### Saved data entries
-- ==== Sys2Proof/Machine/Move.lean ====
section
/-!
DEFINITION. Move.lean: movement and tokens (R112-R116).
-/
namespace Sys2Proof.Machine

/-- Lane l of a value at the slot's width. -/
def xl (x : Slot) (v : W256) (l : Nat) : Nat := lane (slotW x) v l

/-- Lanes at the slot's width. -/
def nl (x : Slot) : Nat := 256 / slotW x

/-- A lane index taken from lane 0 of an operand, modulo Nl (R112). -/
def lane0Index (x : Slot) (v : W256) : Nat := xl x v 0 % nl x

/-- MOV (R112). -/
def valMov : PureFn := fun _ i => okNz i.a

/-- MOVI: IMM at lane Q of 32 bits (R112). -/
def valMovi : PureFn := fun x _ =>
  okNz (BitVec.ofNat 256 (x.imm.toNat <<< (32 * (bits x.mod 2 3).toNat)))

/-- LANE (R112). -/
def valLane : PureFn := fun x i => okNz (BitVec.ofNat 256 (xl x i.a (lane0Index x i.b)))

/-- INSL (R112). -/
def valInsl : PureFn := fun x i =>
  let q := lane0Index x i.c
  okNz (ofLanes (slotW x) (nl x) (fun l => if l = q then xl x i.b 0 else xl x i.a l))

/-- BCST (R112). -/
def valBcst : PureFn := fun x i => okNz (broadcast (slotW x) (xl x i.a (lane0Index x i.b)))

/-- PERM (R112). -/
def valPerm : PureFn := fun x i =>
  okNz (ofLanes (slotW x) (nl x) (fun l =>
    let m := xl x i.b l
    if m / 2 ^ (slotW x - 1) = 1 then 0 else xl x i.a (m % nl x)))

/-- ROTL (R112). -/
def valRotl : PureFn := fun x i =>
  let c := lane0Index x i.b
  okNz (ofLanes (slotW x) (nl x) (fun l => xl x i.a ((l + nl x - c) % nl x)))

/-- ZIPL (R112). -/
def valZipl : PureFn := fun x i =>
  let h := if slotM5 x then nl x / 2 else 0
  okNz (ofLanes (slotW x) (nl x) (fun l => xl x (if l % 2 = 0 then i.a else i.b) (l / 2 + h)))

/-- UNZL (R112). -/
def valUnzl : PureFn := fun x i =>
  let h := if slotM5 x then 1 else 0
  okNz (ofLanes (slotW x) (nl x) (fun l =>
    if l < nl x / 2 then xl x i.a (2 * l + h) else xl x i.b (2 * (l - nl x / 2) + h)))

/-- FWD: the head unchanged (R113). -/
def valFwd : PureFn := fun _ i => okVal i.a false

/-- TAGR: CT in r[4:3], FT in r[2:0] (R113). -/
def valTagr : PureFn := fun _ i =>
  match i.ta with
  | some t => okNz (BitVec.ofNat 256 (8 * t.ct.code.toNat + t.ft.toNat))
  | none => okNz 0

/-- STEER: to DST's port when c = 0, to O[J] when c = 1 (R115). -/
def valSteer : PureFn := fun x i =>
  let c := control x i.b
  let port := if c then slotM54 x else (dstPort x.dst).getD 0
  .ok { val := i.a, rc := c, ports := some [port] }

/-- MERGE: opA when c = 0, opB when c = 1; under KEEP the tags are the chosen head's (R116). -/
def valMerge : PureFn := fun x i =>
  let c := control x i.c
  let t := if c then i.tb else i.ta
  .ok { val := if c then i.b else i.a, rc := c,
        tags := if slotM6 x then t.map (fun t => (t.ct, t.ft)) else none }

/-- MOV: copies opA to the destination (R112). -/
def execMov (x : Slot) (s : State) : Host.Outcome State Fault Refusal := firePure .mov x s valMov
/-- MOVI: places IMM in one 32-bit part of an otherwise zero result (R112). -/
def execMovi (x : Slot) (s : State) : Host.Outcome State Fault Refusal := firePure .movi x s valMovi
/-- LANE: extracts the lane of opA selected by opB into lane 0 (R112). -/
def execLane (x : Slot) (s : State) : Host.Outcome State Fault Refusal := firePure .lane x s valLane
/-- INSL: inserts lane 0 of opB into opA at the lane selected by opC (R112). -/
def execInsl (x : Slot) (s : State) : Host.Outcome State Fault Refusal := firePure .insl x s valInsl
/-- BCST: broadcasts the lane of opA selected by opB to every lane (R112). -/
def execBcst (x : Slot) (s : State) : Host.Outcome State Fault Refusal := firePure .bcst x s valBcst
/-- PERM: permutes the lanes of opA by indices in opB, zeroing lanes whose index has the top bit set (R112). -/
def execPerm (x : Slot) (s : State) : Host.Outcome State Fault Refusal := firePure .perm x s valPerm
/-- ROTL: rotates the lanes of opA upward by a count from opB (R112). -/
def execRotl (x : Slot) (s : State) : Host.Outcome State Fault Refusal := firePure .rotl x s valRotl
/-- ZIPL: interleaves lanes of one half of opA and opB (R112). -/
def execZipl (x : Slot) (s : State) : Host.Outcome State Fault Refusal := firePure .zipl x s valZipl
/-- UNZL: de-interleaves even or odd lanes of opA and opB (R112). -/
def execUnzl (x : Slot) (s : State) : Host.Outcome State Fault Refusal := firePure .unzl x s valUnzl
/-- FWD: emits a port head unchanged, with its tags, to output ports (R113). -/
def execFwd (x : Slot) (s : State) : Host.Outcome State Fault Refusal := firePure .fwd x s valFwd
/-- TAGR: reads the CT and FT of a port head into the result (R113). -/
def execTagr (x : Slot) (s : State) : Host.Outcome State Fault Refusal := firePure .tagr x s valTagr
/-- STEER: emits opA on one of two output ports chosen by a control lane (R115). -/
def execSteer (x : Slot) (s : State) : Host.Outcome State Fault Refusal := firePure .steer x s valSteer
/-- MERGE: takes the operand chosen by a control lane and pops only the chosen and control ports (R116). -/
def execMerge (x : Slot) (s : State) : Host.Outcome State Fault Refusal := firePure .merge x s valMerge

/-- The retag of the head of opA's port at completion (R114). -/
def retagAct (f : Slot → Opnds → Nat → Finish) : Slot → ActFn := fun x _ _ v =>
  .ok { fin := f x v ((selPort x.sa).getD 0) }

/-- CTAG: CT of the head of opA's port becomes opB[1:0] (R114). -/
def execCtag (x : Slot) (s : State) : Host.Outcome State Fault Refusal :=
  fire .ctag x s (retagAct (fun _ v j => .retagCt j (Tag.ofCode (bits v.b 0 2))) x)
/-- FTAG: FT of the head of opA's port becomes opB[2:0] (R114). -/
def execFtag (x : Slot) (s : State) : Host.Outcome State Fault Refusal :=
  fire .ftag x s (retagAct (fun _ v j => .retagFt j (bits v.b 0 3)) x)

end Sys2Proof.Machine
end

### Your assignment
Retype each line above, keeping every character.

### Task result
-- ==== Sys2Proof/Machine/Move.lean ====
section
/-!
DEFINITION. Move.lean: movement and tokens (R112-R116).
-/
namespace Sys2Proof.Machine

/-- Lane l of a value at the slot's width. -/
def xl (x : Slot) (v : W256) (l : Nat) : Nat := lane (slotW x) v l

/-- Lanes at the slot's width. -/
def nl (x : Slot) : Nat := 256 / slotW x

/-- A lane index taken from lane 0 of an operand, modulo Nl (R112). -/
def lane0Index (x : Slot) (v : W256) : Nat := xl x v 0 % nl x

/-- MOV (R112). -/
def valMov : PureFn := fun _ i => okNz i.a

/-- MOVI: IMM at lane Q of 32 bits (R112). -/
def valMovi : PureFn := fun x _ =>
  okNz (BitVec.ofNat 256 (x.imm.toNat <<< (32 * (bits x.mod 2 3).toNat)))

/-- LANE (R112). -/
def valLane : PureFn := fun x i => okNz (BitVec.ofNat 256 (xl x i.a (lane0Index x i.b)))

/-- INSL (R112). -/
def valInsl : PureFn := fun x i =>
  let q := lane0Index x i.c
  okNz (ofLanes (slotW x) (nl x) (fun l => if l = q then xl x i.b 0 else xl x i.a l))

/-- BCST (R112). -/
def valBcst : PureFn := fun x i => okNz (broadcast (slotW x) (xl x i.a (lane0Index x i.b)))

/-- PERM (R112). -/
def valPerm : PureFn := fun x i =>
  okNz (ofLanes (slotW x) (nl x) (fun l =>
    let m := xl x i.b l
    if m / 2 ^ (slotW x - 1) = 1 then 0 else xl x i.a (m % nl x)))

/-- ROTL (R112). -/
def valRotl : PureFn := fun x i =>
  let c := lane0Index x i.b
  okNz (ofLanes (slotW x) (nl x) (fun l => xl x i.a ((l + nl x - c) % nl x)))

/-- ZIPL (R112). -/
def valZipl : PureFn := fun x i =>
  let h := if slotM5 x then nl x / 2 else 0
  okNz (ofLanes (slotW x) (nl x) (fun l => xl x (if l % 2 = 0 then i.a else i.b) (l / 2 + h)))

/-- UNZL (R112). -/
def valUnzl : PureFn := fun x i =>
  let h := if slotM5 x then 1 else 0
  okNz (ofLanes (slotW x) (nl x) (fun l =>
    if l < nl x / 2 then xl x i.a (2 * l + h) else xl x i.b (2 * (l - nl x / 2) + h)))

/-- FWD: the head unchanged (R113). -/
def valFwd : PureFn := fun _ i => okVal i.a false

/-- TAGR: CT in r[4:3], FT in r[2:0] (R113). -/
def valTagr : PureFn := fun _ i =>
  match i.ta with
  | some t => okNz (BitVec.ofNat 256 (8 * t.ct.code.toNat + t.ft.toNat))
  | none => okNz 0

/-- STEER: to DST's port when c = 0, to O[J] when c = 1 (R115). -/
def valSteer : PureFn := fun x i =>
  let c := control x i.b
  let port := if c then slotM54 x else (dstPort x.dst).getD 0
  .ok { val := i.a, rc := c, ports := some [port] }

/-- MERGE: opA when c = 0, opB when c = 1; under KEEP the tags are the chosen head's (R116). -/
def valMerge : PureFn := fun x i =>
  let c := control x i.c
  let t := if c then i.tb else i.ta
  .ok { val := if c then i.b else i.a, rc := c,
        tags := if slotM6 x then t.map (fun t => (t.ct, t.ft)) else none }

/-- MOV: copies opA to the destination (R112). -/
def execMov (x : Slot) (s : State) : Host.Outcome State Fault Refusal := firePure .mov x s valMov
/-- MOVI: places IMM in one 32-bit part of an otherwise zero result (R112). -/
def execMovi (x : Slot) (s : State) : Host.Outcome State Fault Refusal := firePure .movi x s valMovi
/-- LANE: extracts the lane of opA selected by opB into lane 0 (R112). -/
def execLane (x : Slot) (s : State) : Host.Outcome State Fault Refusal := firePure .lane x s valLane
/-- INSL: inserts lane 0 of opB into opA at the lane selected by opC (R112). -/
def execInsl (x : Slot) (s : State) : Host.Outcome State Fault Refusal := firePure .insl x s valInsl
/-- BCST: broadcasts the lane of opA selected by opB to every lane (R112). -/
def execBcst (x : Slot) (s : State) : Host.Outcome State Fault Refusal := firePure .bcst x s valBcst
/-- PERM: permutes the lanes of opA by indices in opB, zeroing lanes whose index has the top bit set (R112). -/
def execPerm (x : Slot) (s : State) : Host.Outcome State Fault Refusal := firePure .perm x s valPerm
/-- ROTL: rotates the lanes of opA upward by a count from opB (R112). -/
def execRotl (x : Slot) (s : State) : Host.Outcome State Fault Refusal := firePure .rotl x s valRotl
/-- ZIPL: interleaves lanes of one half of opA and opB (R112). -/
def execZipl (x : Slot) (s : State) : Host.Outcome State Fault Refusal := firePure .zipl x s valZipl
/-- UNZL: de-interleaves even or odd lanes of opA and opB (R112). -/
def execUnzl (x : Slot) (s : State) : Host.Outcome State Fault Refusal := firePure .unzl x s valUnzl
/-- FWD: emits a port head unchanged, with its tags, to output ports (R113). -/
def execFwd (x : Slot) (s : State) : Host.Outcome State Fault Refusal := firePure .fwd x s valFwd
/-- TAGR: reads the CT and FT of a port head into the result (R113). -/
def execTagr (x : Slot) (s : State) : Host.Outcome State Fault Refusal := firePure .tagr x s valTagr
/-- STEER: emits opA on one of two output ports chosen by a control lane (R115). -/
def execSteer (x : Slot) (s : State) : Host.Outcome State Fault Refusal := firePure .steer x s valSteer
/-- MERGE: takes the operand chosen by a control lane and pops only the chosen and control ports (R116). -/
def execMerge (x : Slot) (s : State) : Host.Outcome State Fault Refusal := firePure .merge x s valMerge

/-- The retag of the head of opA's port at completion (R114). -/
def retagAct (f : Slot → Opnds → Nat → Finish) : Slot → ActFn := fun x _ _ v =>
  .ok { fin := f x v ((selPort x.sa).getD 0) }

/-- CTAG: CT of the head of opA's port becomes opB[1:0] (R114). -/
def execCtag (x : Slot) (s : State) : Host.Outcome State Fault Refusal :=
  fire .ctag x s (retagAct (fun _ v j => .retagCt j (Tag.ofCode (bits v.b 0 2))) x)
/-- FTAG: FT of the head of opA's port becomes opB[2:0] (R114). -/
def execFtag (x : Slot) (s : State) : Host.Outcome State Fault Refusal :=
  fire .ftag x s (retagAct (fun _ v j => .retagFt j (bits v.b 0 3)) x)

end Sys2Proof.Machine
end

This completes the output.